## Assigned task
Working from the records below, repeat exactly the lines starting at the line that contains "else if a < 0x07801000" and ending at the line that contains "address (R31). -/", inclusive.

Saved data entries
/-- Ethernet port registers (R397, R398). -/
def rowsEth : List RegRow := [
  { name := "UNIT_STATUS", base := 0x08800000, count := 2, stride := 0x400, w1c := 0x10, block := some 7, reset := 4 }, -- R42
  { name := "ETH_CONFIG", base := 0x08800004, count := 2, stride := 0x400, rw := 0xF, sec := 0xF, block := some 7, reset := 1 }, -- R397
  { name := "ETH_MAC", base := 0x08800008, count := 2, stride := 0x400 }, -- R398
  { name := "ETH_MAC_HI", base := 0x0880000C, count := 2, stride := 0x400 }, -- R398
  { name := "ETH_IP", base := 0x08800010, rw := allBits, sec := allBits, block := some 7, reset := 0xC0A84614 }, -- R398
  { name := "ETH_IP", base := 0x08800410, rw := allBits, sec := allBits, block := some 7, reset := 0xC0A84714 }, -- R398
  { name := "ETH_NETMASK", base := 0x08800014, count := 2, stride := 0x400, rw := allBits, sec := allBits, block := some 7, reset := 0xFFFFFF00 }, -- R398
  { name := "ETH_STATUS", base := 0x8800018, count := 2, stride := 0x400 }, -- R398
  { name := "LINK_DOWNS", base := 0x880001c, count := 2, stride := 0x400 }, -- R398
  { name := "RX_FRAMES", base := 0x8800020, count := 2, stride := 0x400 }, -- R398
  { name := "RX_DISCARDED", base := 0x8800024, count := 2, stride := 0x400 }, -- R398
  { name := "FEC_CORRECTED", base := 0x8800028, count := 2, stride := 0x400 }, -- R398
  { name := "FEC_UNCORRECTED", base := 0x880002c, count := 2, stride := 0x400 }, -- R398
  { name := "LAT_TX", base := 0x8800030, count := 2, stride := 0x400 }, -- R398
  { name := "LAT_RX", base := 0x8800034, count := 2, stride := 0x400 }, -- R398
  { name := "ASYM", base := 0x08800038, count := 2, stride := 0x400, rw := allBits, block := some 7 } -- R398
]

/-- The time unit and SPI port registers (R399, R400). -/
def rowsNet : List RegRow := [
  { name := "UNIT_STATUS", base := 0x08801000, w1c := 0x10, block := some 7, reset := 2 }, -- R42, R388
  { name := "TIME_CONFIG", base := 0x08801004, rw := 7, sec := 4, block := some 7, reset := 5 }, -- R399
  { name := "STEP_THRESHOLD", base := 0x08801008, rw := allBits, sec := allBits, block := some 7, reset := 10000 }, -- R400
  { name := "SERVO_GAINS", base := 0x0880100C, rw := allBits, block := some 7, reset := 0x10008000 }, -- R400
  { name := "SERVO_LOCK", base := 0x08801010, rw := 0xFFFFFF, block := some 7, reset := 0x100064 }, -- R400
  { name := "TIME_STATE", base := 0x8801014 }, -- R400
  { name := "OFFSET_LO", base := 0x8801018 }, -- R400
  { name := "OFFSET_HI", base := 0x880101c }, -- R400
  { name := "PENDING_LO", base := 0x8801020 }, -- R400
  { name := "PENDING_HI", base := 0x8801024 }, -- R400
  { name := "RATE_ADJ", base := 0x8801028 }, -- R400
  { name := "LAST_ERR", base := 0x880102c }, -- R400
  { name := "PATH_DELAY", base := 0x8801030 }, -- R400
  { name := "STEPS_APPLIED", base := 0x8801034 }, -- R400
  { name := "STEPS_REFUSED", base := 0x8801038 }, -- R400
  { name := "SYNC_MISSED", base := 0x880103c }, -- R400
  { name := "MASTER_ID_LO", base := 0x8801040 }, -- R400
  { name := "MASTER_ID_HI", base := 0x8801044 }, -- R400
  { name := "PTP_CONFIG", base := 0x08801048, rw := 0xFFF3FF, block := some 7, reset := 0x3300 }, -- R400
  { name := "DEV_TIME_ERA", base := 0x08801050 }, -- R400
  { name := "DEV_TIME_NS", base := 0x08801054 }, -- R400
  { name := "SPI_UNIT_STATUS", base := 0x08802000, w1c := 0x10, block := some 7, reset := 0 } -- R399
]

/-- Whether an address is one of a row's registers. -/
def RegRow.covers (r : RegRow) (a : Nat) : Bool :=
  decide (r.base ≤ a) && decide (a < r.base + r.count * r.stride) && (a - r.base) % r.stride == 0

/-- The rows of the page that an address lies in, and the address as those rows give it. -/
def pageRows (a : Nat) : List RegRow × Nat :=
  if a < 0x2000 then (rowsId, a)
  else if a < 0x3000 then (rowsLayer, a)
  else if a < 0x01000000 then (rowsId, a)
  else if a < 0x01300000 then
    let off := a % 0x10000
    if off < 0x3000 then (rowsPort, off)
    else if off < 0x4000 then (rowsAin, off)
    else if off < 0x5000 then (rowsKerf, off)
    else if off < 0x6000 then (rowsPlumb, off)
    else if off < 0x7000 then (if a < 0x01080000 then rowsRaster else [], off)
    else (rowsParam, off)
  else if a < 0x04000000 then ([], a)
  else if a < 0x04800000 then (rowsTruss, a)
  else if a < 0x05000000 then (rowsGrain, a)
  else if a < 0x06000000 then (rowsScribe, a)
  else if a < 0x07000000 then (rowsVeneer, a)
  else if a < 0x07008000 then (rowsMotor, a % 0x1000)
  else if a < 0x07080000 then ([], a)
  else if a < 0x07080800 then (rowsFeed, a % 0x100)
  else if a < 0x07800000 then (rowsBrace, a)
  else if a < 0x07801000 then (rowsLed, a % 0x100)
  else if a < 0x08000000 then (rowsLight, a)
  else if a < 0x08002000 then (rowsJoist, a % 0x200)
  else if a < 0x08004000 then ([], a)
  else if a < 0x08004400 then (rowsRafter, a % 0x200)
  else if a < 0x08800000 then (rowsLanes, a)
  else if a < 0x08801000 then (rowsEth, a)
  else if a < 0x09000000 then (rowsNet, a)
  else if a < 0x0A000000 then (rowsTally, a)
  else if a < 0x0B000000 then (rowsSec, a)
  else if a < 0x0C000000 then (rowsPower, a)
  else ([], a)

/-- The row of a register address; none for a reserved, unaligned or memory address (R31). -/
def regRow (a : Nat) : Option RegRow :=
  let p := pageRows a
  if a % 4 = 0 then p.1.find? (·.covers p.2) else none

/-- A register's reset value. -/
def resetOf (a : Nat) : Word :=
  match regRow a with
  | some r => BitVec.ofNat 32 r.reset
  | none => 0

/-- Beam n's register at an offset of its page (R31, R32). -/
def beamReg (b : Fin 48) (off : Nat) : Nat := 0x01000000 + b.val * 0x10000 + off

end Sys2Proof.Machine
end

## Answer
  else if a < 0x07801000 then (rowsLed, a % 0x100)
  else if a < 0x08000000 then (rowsLight, a)
  else if a < 0x08002000 then (rowsJoist, a % 0x200)
  else if a < 0x08004000 then ([], a)
  else if a < 0x08004400 then (rowsRafter, a % 0x200)
  else if a < 0x08800000 then (rowsLanes, a)
  else if a < 0x08801000 then (rowsEth, a)
  else if a < 0x09000000 then (rowsNet, a)
  else if a < 0x0A000000 then (rowsTally, a)
  else if a < 0x0B000000 then (rowsSec, a)
  else if a < 0x0C000000 then (rowsPower, a)
  else ([], a)

/-- The row of a register address; none for a reserved, unaligned or memory address (R31). -/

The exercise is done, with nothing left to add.